Footnote: Supposedly, IBM code page 819 is fully ISO 8859-1 compliant.

ISO 8859-1 supports the following languages:
Afrikaans, Basque, Catalan, Danish, Dutch, English, Faeroese, Finnish,
French, Galician, German, Icelandic, Irish, Italian, Norwegian,
Portuguese, Spanish and Swedish.

5. Translating between different international character sets.
While ISO 8859-1 is an international standard, not everybody uses this
encoding. Many computers use their own, vendor-specific character sets
(most notably Microsoft for MS-DOS).  If you want to edit or view files
written in different encoding, you will have to translate them to an
ISO 8859-1 based representation. 

13.3 News and ISO 8859-1
Much as mail, the Usenet news protocol specification is 7 bit based,
but the infrastructure has been upgraded to 8 bit service...  Thus,
accented characters are transferred correctly between much of Europe
(and Latin America).

ISO 8859-1 is _the_ standard for typing accented characters in most
newsgroups (may be different for MS-DOS centered newsgroups ;-), and
is preferred in most European news group hierarchies, such as at.* or
de.* 

15.4 MS-DOS PCs
MS-DOS PCs normally use a different encoding for accented characters,
so there are two options:

* you can use a terminal emulator which will translate between the
  different encodings.  If you use the PROCOMM PLUS, TELEMATE and
  TELIX modem programs, you can down-load the translation tables 
  from URL ftp://oak.oakland.edu/pub/msdos/commprog/xlate.zip.  (You
  need to install CP850 for this to work.)

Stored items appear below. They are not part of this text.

-- ==== Sys2Proof/Tests/Slice0.lean ====
section
/-!
SUPPORT. Small tests of the model: the checks of WellFormed, a few results the spec gives, and witnesses: for every statement with
hypotheses a concrete state and operands that meet them, clause by clause.
-/
namespace Sys2Proof.Tests

open Sys2Proof.Machine

set_option Elab.async false

/-! ### WellFormed refuses -/

theorem test_wf_read_empty : (Instr.busRead 0 0 0 0 0 false .data).wf = false := by decide
theorem test_wf_write_empty : (Instr.busWrite 0 0 0 (.store []) 0 false).wf = false := by decide
theorem test_wf_add_empty : (Instr.busWrite 0 0 0 (.add 0 1) 0 false).wf = false := by decide
theorem test_wf_march_bit : (Instr.marchDone [⟨0, 0, 0, 72⟩]).wf = false := by decide
theorem test_wf_block : (Instr.blockReset ⟨0, 0xFF⟩).wf = false ∧ (Instr.blockResetEnd ⟨0, 0xFF⟩).wf = false
    ∧ (Instr.shadowEnd ⟨0, 0xFF⟩).wf = false := by decide
theorem test_wf_xspi : (Instr.xspiCommandDone ⟨true, List.replicate 257 0⟩).wf = false := by decide +kernel
theorem test_wf_batch : (Instr.batchClose 0 []).wf = false := by decide

/-! ### The states of the witnesses -/

/-- Every part of Open that is decidable, for a range. -/
def openHere (m a n : Nat) (s : State) : Bool :=
  decide (0 < n) && (decide (a + n ≤ courseSize) || (decide (crewBase ≤ a) && decide (a + n ≤ crewBase + crewSize)))
  && (List.range n).all (fun i => domState s (memDom (a + i)) == 0 && !inTest s (a + i)
    && !s.flt.resets.contains (arrOf (inCrew (a + i)) (bankOf s (a + i)).1).1
    && (!inCrew (a + i) || ownCheck s m (crewBank (a + i)).1 == .allowed))
  && (wordsOf a n).all (fun wa => patternOf s wa == 0 && (queuedWord s wa).isNone && (flipMask s wa).isNone)

theorem open_here {m a n : Nat} {s : State} (h : openHere m a n s = true) : Open m a n s := by
  simp only [openHere, Bool.and_eq_true, Bool.or_eq_true, decide_eq_true_eq, List.all_eq_true, List.mem_range, beq_iff_eq,
    Bool.not_eq_true', Option.isNone_iff_eq_none, List.contains_eq_mem, decide_eq_false_iff_not] at h
  obtain ⟨⟨⟨h1, h2⟩, h3⟩, h4⟩ := h
  refine ⟨h1, h2, ?_, fun wa hw => ⟨(h4 wa hw).1.1, (h4 wa hw).1.2, (h4 wa hw).2⟩⟩
  intro x hx hx'
  obtain ⟨i, rfl⟩ : ∃ i, x = a + i := ⟨x - a, by omega⟩
  obtain ⟨⟨⟨d1, d2⟩, d3⟩, d4⟩ := h3 i (by omega)
  refine ⟨d1, d2, d3, fun hc => ?_⟩
  rcases d4 with d4 | d4
  · rw [hc] at d4; cases d4
  · exact d4

/-- Course memory as a whole is open: its groups run, no block is under test or in reset, no word has an error pattern, no write is
queued and no flip mask armed. -/
def courseOpen (s : State) : Bool :=
  s.flt.underTest.isEmpty && s.flt.resets.isEmpty && s.ecc.isEmpty && s.memx.detQ.isEmpty
  && (List.range 64).all (fun d => domState s (20 + d) == 0) && (List.range 16).all (fun k => s.rd (F (.crsArr (Fin.ofNat 16 k)) 0x008 31 31) == 0)

theorem open_course {m a n : Nat} {s : State} (h : courseOpen s = true) (hn : 0 < n) (ha : a + n ≤ courseSize) : Open m a n s := by
  simp only [courseOpen, Bool.and_eq_true, List.isEmpty_iff, List.all_eq_true, List.mem_range, beq_iff_eq] at h
  obtain ⟨⟨⟨⟨⟨h1, h2⟩, h3⟩, h4⟩, h5⟩, h6⟩ := h
  have hin : ∀ x, x < a + n → inCrew x = false := by
    intro x hx
    have : ¬ crewBase ≤ x := by simp only [crewBase, courseSize] at *; omega
    simp [inCrew, this]
  refine ⟨hn, Or.inl ha, fun x hx hx' => ?_, fun wa hw => ?_⟩
  · have hc := hin x hx'
    refine ⟨?_, by simp [inTest, h1, hc], by simp [h2], fun c => by rw [hc] at c; cases c⟩
    have : x / 2 ^ 20 < 64 := by simp only [courseSize] at ha; omega
    simpa [memDom, hc] using h5 _ this
  · have hw' : wa < a + n := by
      simp only [wordsOf, Nat.pos_iff_ne_zero.mp hn, if_false, List.mem_map, List.mem_range] at hw
      obtain ⟨i, hi, rfl⟩ := hw
      omega
    have hc := hin wa hw'
    refine ⟨by simp [patternOf, ngetD, h3], by simp [queuedWord, h4], ?_⟩
    have := h6 ((bankOf s wa).1 / 64 % 16) (Nat.mod_lt _ (by decide))
    have e : Fin.ofNat 16 ((bankOf s wa).1 / 64 % 16) = Fin.ofNat 16 ((bankOf s wa).1 / 64) := by simp [Fin.ofNat]
    rw [e] at this
    simp only [flipMask, hc, arrOf, Bool.false_eq_true, if_false]
    generalize Fin.ofNat 16 ((bankOf s wa).1 / 64) = k at this
    simp [this]

theorem region_at {s : State} {h : Nat} {r : Region} (hc : checkHandle s kRegion h = 0 ∧ regionOf (entryOf s h) = r) :
    regionAt s h = .ok r := by simp [regionAt, hc]

def region : Nat := 0x10000001
def ring : Nat := 0x20000002
def class_ : Nat := 0x40000003
def channel : Nat := 0x30000004
def vector : Nat := 0x90000005
def dropRing : Nat := 0x20000006
def window : Nat := 0x50000007

/-- A vector descriptor: copy of 4 words of the region, from 1000h to 2000h. -/
def desc : List Nat :=
  [0, 4, 0x7007, class_, 0, 0, 0x55, 0, region, 0, 0, region, 0x1000, 0, 0, 0x2000] ++ List.replicate 8 0 ++ [0x01203800]
    ++ List.replicate 7 0

/-- Race, with a region over Course, a BLOCK ring 0 at 200000h, a class, a channel of engine 0, an MSI-X vector, a DROP_NEW
ring 1 at 300000h, and a window of slot 9. -/
def env : State :=
  let s : State := { State.reset with
    stk := { State.reset.stk with
      table := [(1, ⟨kRegion, 0, 1, 0, [0, 0, 0x200000, 0, 3, 0, 0]⟩), (2, ⟨kRing, 0, 1, 0, [0, 0x200000, 0, 12, 0, 0, 0]⟩),
        (3, ⟨kClass, 0, 1, 0, [0x7F, ring, 0, 0, 0, 0, 0]⟩), (4, ⟨kChannel, 0, 1, 0, [0, ring, dropRing, 0xFFFFFFFF, 0, 0, 0]⟩),
        (5, ⟨kVector, 0, 1, 0, [3, ring, 0, 0, 0, 0, 0]⟩), (6, ⟨kRing, 0, 1, 0, [1, 0x300000, 0, 0x4C, 0, 0, 0]⟩),
        (7, ⟨kWindow, 0, 1, 0, [9, 0, 0, 0, 0, 0, 0]⟩)]
      rings := [(0, ⟨2, 0, [], 0, none⟩), (1, ⟨6, 0, [], 0, none⟩)] } }
  let s := s.wr (F .pwrCtl 0 2 0) modeRace
  let s := (s.setReg (ringReg 0 0) 0x200000).setReg (ringReg 0 8) (12 + 2 ^ 5)
  (s.setReg (ringReg 1 0) 0x300000).setReg (ringReg 1 8) (0x4C + 2 ^ 5)

/-- A job of that descriptor. -/
def job : Job := { newJob 0 16 0 [desc] with ring := ring, shells := [0], id := 7 }

/-! ### Witnesses: registers and memory -/

theorem witness_registers : Calm State.reset ∧ .hstPcie ∉ State.reset.flt.underTest ∧ .hstPcie ∉ State.reset.flt.resets
    ∧ bits (0 : W64).toNat 19 12 = 0 := by unfold Calm; decide +kernel
theorem witness_registers_locked : let s := { State.reset.wr (F .cusLc 0 2 0) 2 with locked := true }
    Calm s ∧ s.locked = true ∧ s.lc ≠ lcDevelop ∧ bits (0 : W64).toNat 3 0 ≠ s.rd (F .hstPcie 0 3 0) := by unfold Calm; decide +kernel
theorem witness_registers_open : Calm State.reset ∧ State.reset.locked = false ∧ bits (0xFF064 : W64).toNat 19 12 ≠ 0 ∧ bits (0xFF064 : W64).toNat 7 4 ≤ 6
    ∧ 1 ≤ bits (0xFF064 : W64).toNat 3 0 ∧ bits (0xFF064 : W64).toNat 3 0 ≤ 4 ∧ checkHandle State.reset kVector ((0xFF064 : W64).toNat % 2 ^ 32) ≠ 0
    ∧ .crsCtl ∉ State.reset.flt.underTest ∧ .crsCtl ∉ State.reset.flt.resets := by unfold Calm; decide +kernel
theorem witness_reads : Open 4 0x3FFFFFF 1 State.reset := open_here (by decide +kernel)
theorem witness_reads_crew : Open 0 0x4000000 8 State.reset := open_here (by decide +kernel)
def linkUp : State := State.reset.wr (F .hstPcie 4 0 0) 1
theorem witness_host_reads : Calm linkUp ∧ pcieUp linkUp = true ∧ Open 11 0x1000 64 linkUp :=
  ⟨by unfold Calm; decide +kernel, by decide +kernel, open_here (by decide +kernel)⟩
theorem witness_atomics : Open 0 0x4000008 8 State.reset ∧ crewBase ≤ 0x4000008 ∧ 0x4000008 % 8 = 0 :=
  ⟨open_here (by decide +kernel), by decide, by decide⟩
theorem witness_atomics_refused : Open 0 0x3FFFFF8 8 State.reset ∧ 0x3FFFFF8 + 8 ≤ courseSize ∧ Open 0 0x4000002 4 State.reset
    ∧ 0x4000002 % 4 ≠ 0 := ⟨open_here (by decide +kernel), by decide, open_here (by decide +kernel), by decide⟩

* you can reconfigure your MS-DOS PC to use an ISO-8859-1 code page.
  Either install IBM code page 819 (see section 19), or you can get
  the free ISO 8859-X support files from the anonymous ftp archive
  ftp://ftp.uni-erlangen.de/pub/doc/ISO/charsets, which contains data
  on how to do this (and other ISO-related stuff).  The README file
  contains an index of the files you need. 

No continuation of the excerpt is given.